Upload a file to S3 to start the deployment pipeline

In [None]:
import boto3
import io
import zipfile
import json

s3 = boto3.client('s3')
sts_client = boto3.client("sts")

session = boto3.session.Session()

account_id = sts_client.get_caller_identity()["Account"]
region = session.region_name

bucket_name = "mlops-%s-%s" % (region, account_id)
key_name = "training_jobs/iris_model/trainingjob.zip"

zip_buffer = io.BytesIO()
with zipfile.ZipFile(zip_buffer, 'a') as zf:
    zf.writestr('trainingjob.json', open('../../api/trainingjob.json', 'r').read())
    zf.writestr('monitoring.json', open('../../api/monitoring.json', 'r').read()) 
    zf.writestr('assets/deploy-model-prd.yml', open('../../assets/template-model-prd.yml', 'r').read())
    zf.writestr('assets/deploy-model-dev.yml', open('../../assets/deploy-model-dev.yml', 'r').read())
    zf.writestr('assets/wait-training-job.yml', open('../../assets/wait-training-job.yml', 'r').read())

zip_buffer.seek(0)

s3.put_object(Bucket=bucket_name, Key=key_name, Body=bytearray(zip_buffer.read()))
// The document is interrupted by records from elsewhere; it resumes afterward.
/-- DIES follows, and DIE_LOST is set when a bit falls (R416). -/
def State.showDies (s : State) : State :=
  let old := s.stored pgMOD Reg.MOD.DIES
  let new := s.diesNow
  if old = new then s
  else (s.put pgMOD Reg.MOD.DIES new).eventIf ((List.range 21).any (fun i => old.testBit i && !new.testBit i)) pgMOD 3

/-- A concentrator enters reset: its logic, memories and registers are lost but for what MRAM and the belfry keep, its tolls at
the last two boundaries among that (R267); its partner hears of it; its lanes are idle. -/
def State.resetConc (s : State) (c : Conc) : State :=
  let s := s.forgetFailure c
  if (s.conc c).run = .reset then s
  else
    let s := s.forceIdle c
    let cs := s.conc c
    let m : CrossMsg := { frame := cs.nextForm, digest := none, mode := 0, nextSend := 0, gleans := 0, oldGleans := 0,
                          run := .reset }
    let s := s.sendCross c m
    let ceil := s.stored (pgMERGE c) Reg.HDR.PWR_STATE_CEIL
    let keep := s.regs.filter (fun e => decide (e.1 / 4096 = pgDINTG c ∧ 0x400 ≤ e.1 % 4096))
    let s := (s.resetPages (pgConc c) (pgConc c + 0x100)).put (pgMERGE c) Reg.HDR.PWR_STATE_CEIL ceil
    let s := s.each keep (fun s e => s.wr (e.1 / 4096) (e.1 % 4096) e.2)
    let s := { s with scrubs := mapDel (pgDINTG c) s.scrubs }
    let s := s.setConc c { retR := cs.retR, retS := cs.retS, tolledBefore := cs.tolledBefore }
    ((s.putB pgSTICK (eligReg c) (s.eligible c)).showDies).checkSwap

/-- Pages on which an enabled event bit is set already as their settings are loaded are queued (R374, R455, R470). -/
def State.queuePending (s : State) (lo hi : Nat) : State :=
  s.each ((s.regs.filter (fun e => decide (lo ≤ e.1 / 4096) && decide (e.1 / 4096 < hi) &&
      e.1 % 4096 == Reg.HDR.EVT_PENDING.off)).map (fun e => e.1 / 4096)) (fun s p =>
    if s.rd p Reg.HDR.EVT_PENDING.off &&& s.rd p Reg.HDR.EVT_ENABLE.off = 0 then s else s.queueEvent p)

/-- Registers of a die's pages take the recorded settings (R277, R409, R471). -/
def State.loadSettings (s : State) (lo hi : Nat) : State :=
  s.each (s.saved.filter (fun e => decide (lo ≤ e.1 / 4096) && decide (e.1 / 4096 < hi))) (fun s e =>
    let page := e.1 / 4096
    let off := e.1 % 4096
    match regAt page off with
    | some d =>
      let m := d.mask Access.isSetting
      s.wr page off ((s.rd page off &&& ~~~m) ||| (e.2 &&& m))
    | none => s) |>.queuePending lo hi

/-- The correction entries in force as a concentrator that is filled takes them from MRAM (R277): those of tiles that have had
their swap since the start (R472). -/
def State.tablesInForce (s : State) : List (Nat × BitVec 128) := s.mramCorr.filter (fun e => s.tablesServe (e.1 / 4096))

/-- The memories of a concentrator and its stack are filled and loaded (R277, R325): settings, the tables in force from
MRAM, the staging of a running partner or the recorded writes. One that comes back within its lease reads HOLDER again. -/
def State.fillConc (s : State) (c : Conc) : State :=
  let cs := s.conc c
  let o := s.conc c.other
  let s := s.setConc c { run := .loading, loaded := true, retR := cs.retR, retS := cs.retS, corr := s.tablesInForce,
                         tolledBefore := cs.tolledBefore, deadline := cs.deadline, tx := cs.tx, tests := cs.tests,
                         mc := { trained := cs.mc.trained, timing := cs.mc.timing, settings := cs.mc.settings },
                         corrStaged := if o.merging then o.corrStaged else [],
                         stagedBad := if o.merging then o.stagedBad else [] }
  let s := if o.merging then s else s.each s.savedCorr (fun s e => s.stageEntry c e.1 e.2)
  let s := (s.putB (pgDRAM c) Reg.DRAM.HOST_CTRL_BUSY false).showWbuf c
  let s := ((s.loadClassK (pgConc c) (pgConc c + 0x100)).loadSettings (pgConc c) (pgConc c + 0x100)).showRetired c
  let s := s.each (List.range 24) (fun s r => s.put (pgDINTG c) (regionReg Reg.DINTG.BKT_LEVEL r) 0)
  let s := { s with lastCorr := s.lastCorr.filter (fun e => e.1 / 64 != pgDINTG c) }
  let s := s.put (pgCORR c) Reg.CORR.SWAP_EPOCH_EPOCH (s.stored pgJRNL Reg.JRNL.PEAL_STAT_EPOCH)
  let s := ((s.putB (pgSTEP c) Reg.STEP.STEP_STAT_HOLDER (s.holder == some c)).showDriving c).showElig c
  (((((s.govSettle c).showStaged c).showRemap (pgDINTG c)).restoreLanes c).showDies).checkSwap

/-- A concentrator is filled and its interface trained, and a pinned point taken (R298, R304, R308). -/
def State.trainFilled (s : State) (c : Conc) : State := ((s.fillConc c).trainStart c).pinPoint c

/-- A concentrator is held in reset: by PWR.CONC_HOLD (R475), by a latched converter fault (R467), until it or its stack
has recovered (R466), or by a start that has not come to it or a recovery loader (R457, R470). -/
def State.heldOff (s : State) (c : Conc) : Bool :=
  s.flag pgPWR (match c with | .a => Reg.PWR.CONC_HOLD_HOLD_A | .b => Reg.PWR.CONC_HOLD_HOLD_B) ||
    s.flag pgPWR (match c with | .a => Reg.PWR.CONV_FAULT_CONC_A | .b => Reg.PWR.CONV_FAULT_CONC_B) ||
    s.flag pgPWR (match c with | .a => Reg.PWR.CONV_FAULT_STACK_A | .b => Reg.PWR.CONV_FAULT_STACK_B) ||
    s.pow.hot.contains (.conc c) || s.pow.hot.contains (.stack c) || s.pow.mode != .on ||
    s.stored pgFWU Reg.FWU.STAT_C_STATE == 3

/-- What a die that is loaded reads of MRAM (R321): the class K image where it cannot be read serves no one (R455, R458). -/
def State.loadMram (s : State) (l : Reads) (classKOk : Bool) : State :=
  let s := s.readMram l
  if classKOk then s else s.classKUnread

/-- A concentrator that has passed its self-test is filled, trained, loaded and given its lane settings (R277, R304, R352). -/
def State.bringUp (s : State) (c : Conc) (board : Nat) : State :=
  let s := (s.setConc c { s.conc c with run := .loading }).trainFilled c
  (s.startLanes c board (s.laneTable board)).put (pgMERGE c) Reg.HDR.PWR_STATE_STATE (nextPower 0 (s.effCeil (pgMERGE c)))

/-- REJOIN: a concentrator that leaves reset runs its self-test and fill; one whose freeze was released fills; the belfry
loads it (R277, R324). A ceiling of OFF keeps it in reset (R16), and so does a failed self-test until its next reset. -/
def State.rejoin (s : State) (c : Conc) (start : ConcStart) (board : Nat) : State :=
  let cs := s.conc c
  if cs.run = .reset && !s.heldOff c && !s.integ.failed.contains c && decide (1 ≤ s.effCeil (pgMERGE c)) then
    let s := s.concChecked c start.pass
    if checkersPass start.pass then
      let s := s.loadMram start.mram start.classKOk
      if s.pow.mode = .on then s.bringUp c board else s
    else s
  else if cs.run = .loading && !cs.loaded then s.trainFilled c
  else s

/-- The first frame from n on whose number is a multiple of m. -/
def roundUp (n m : Nat) : Nat := (n + m - 1) / m * m

/-- The join sheaf of a concentrator whose loading has finished (R277). -/
def State.joinFrame (s : State) (c : Conc) : Nat :=
  let m := if s.flag (pgMERGE c) Reg.MERGE.SUMM_CTRL_ENABLE then 2 ^ s.fld (pgMERGE c) Reg.MERGE.SUMM_CTRL_K else 1
  let swap := match s.cal.swap with | some w => if w.committed then w.frame + 1 else 0 | none => 0
  roundUp (max (s.frame + 8) swap) m

/-- A concentrator waits to join. -/
def ConcSt.waitsJoin (cs : ConcSt) : Bool := cs.run == .loading && cs.loaded && cs.joinAt.isNone

/-- The running partner of a joiner enters JOINING with the join sheaf of frame j. -/
def State.joinPartner (s : State) (c : Conc) (j : Nat) : State :=
  let o := s.conc c.other
  if o.run = .running ∧ s.pair c.other ≠ 1 then
    (s.setConc c.other { o with joinAt := some j, own := [], partner := [], partnerNext := j, matches_ := 0 }).setPair c.other 1
  else s

/-- The belfry chooses the join sheaf of c; it and a running partner set PAIR to JOINING (R263). -/
def State.chooseJoin (s : State) (c : Conc) : State :=
  let j := s.joinFrame c
  let s := s.each concs (fun s k => s.put (pgSTEP k) Reg.STEP.JOIN_AT (sheafOf j))
  let s := (s.setConc c { s.conc c with joinAt := some j }).setPair c 1
  (s.joinPartner c j).checkSwap

/-- JOIN_SHEAF_CHOOSE, while frames run: a concentrator filled before the first frame begins with that (R472). -/
def State.joinSheafChoose (s : State) : State :=
  if !s.running then s
  else if s.concA.waitsJoin then s.chooseJoin .a else if s.concB.waitsJoin then s.chooseJoin .b else s

/-- The words in transfer at a concentrator's cut ports have been acknowledged (R277): the next boundary resumes them. -/
def State.ackCutPorts (s : State) (c : Conc) : State :=
  s.each allTiles (fun s t =>
    let p := s.port t c
    if p.cut then
      (s.setPort t c { p with lateAcked := true, late := none }).put (pgPORTS t) (portReg Reg.PORTS.PSTAT_FILL c) 0
    else s)

/-- In frame J − 1, before the boundary that begins frame f = J, a joiner acknowledges what its cut ports hold in transfer. -/
def State.ackJoiner (s : State) (f : Nat) (c : Conc) : State :=
  if (s.conc c).run = .loading && (s.conc c).joinAt == some f then s.ackCutPorts c else s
### Ok, now open the AWS console in another tab and go to the CodePipeline console to see the status of our building pipeline

> Finally, click here [NOTEBOOK](04_Check%20Progress%20and%20Test%20the%20endpoint.ipynb) to see the progress and test your endpoint

## Appendix: Suggest Baseline

If you want to create your own baseline you can do it here below, or load one from the workflow

Now that we have the training data ready in S3, let's kick off a job to `suggest` constraints. `DefaultModelMonitor.suggest_baseline(..)` kicks off a `ProcessingJob` using a SageMaker provided Model Monitor container to generate the constraints. Please edit the configurations to fit your needs.

In [None]:
from sagemaker.model_monitor import DefaultModelMonitor
from sagemaker.model_monitor.dataset_format import DatasetFormat
from sagemaker import get_execution_role

role = get_execution_role()

my_default_monitor = DefaultModelMonitor(
    role=role,
    instance_count=1,
    instance_type='ml.m5.xlarge',
    volume_size_in_gb=20,
    max_runtime_in_seconds=3600,
)

my_default_monitor.suggest_baseline(
    baseline_dataset=baseline_data_uri,
    dataset_format=DatasetFormat.csv(header=True),
    output_s3_uri=baseline_results_uri,
    wait=True
)
baseline_job = my_default_monitor.latest_baselining_job

In [None]:
# Load a processiong job from name
from sagemaker.processing import ProcessingJob
baseline_job = ProcessingJob.from_processing_name(sagemaker_session, 'mlops-processingjob-2')

In [None]:
status = baseline_job.describe()['ProcessingJobStatus']
if status != 'Completed':
    raise(Exception('Processing job not completed, status: {}'.format(status)))
    
baseline_result_uri  = baseline_job.outputs[0].destination

### Explore the generated constraints and statistics

In [None]:
import pandas as pd

schema_df = pd.io.json.json_normalize(baseline_job.baseline_statistics().body_dict["features"])
schema_df.head(10)

In [None]:
constraints_df = pd.io.json.json_normalize(baseline_job.suggested_constraints().body_dict["features"])
constraints_df.head(10)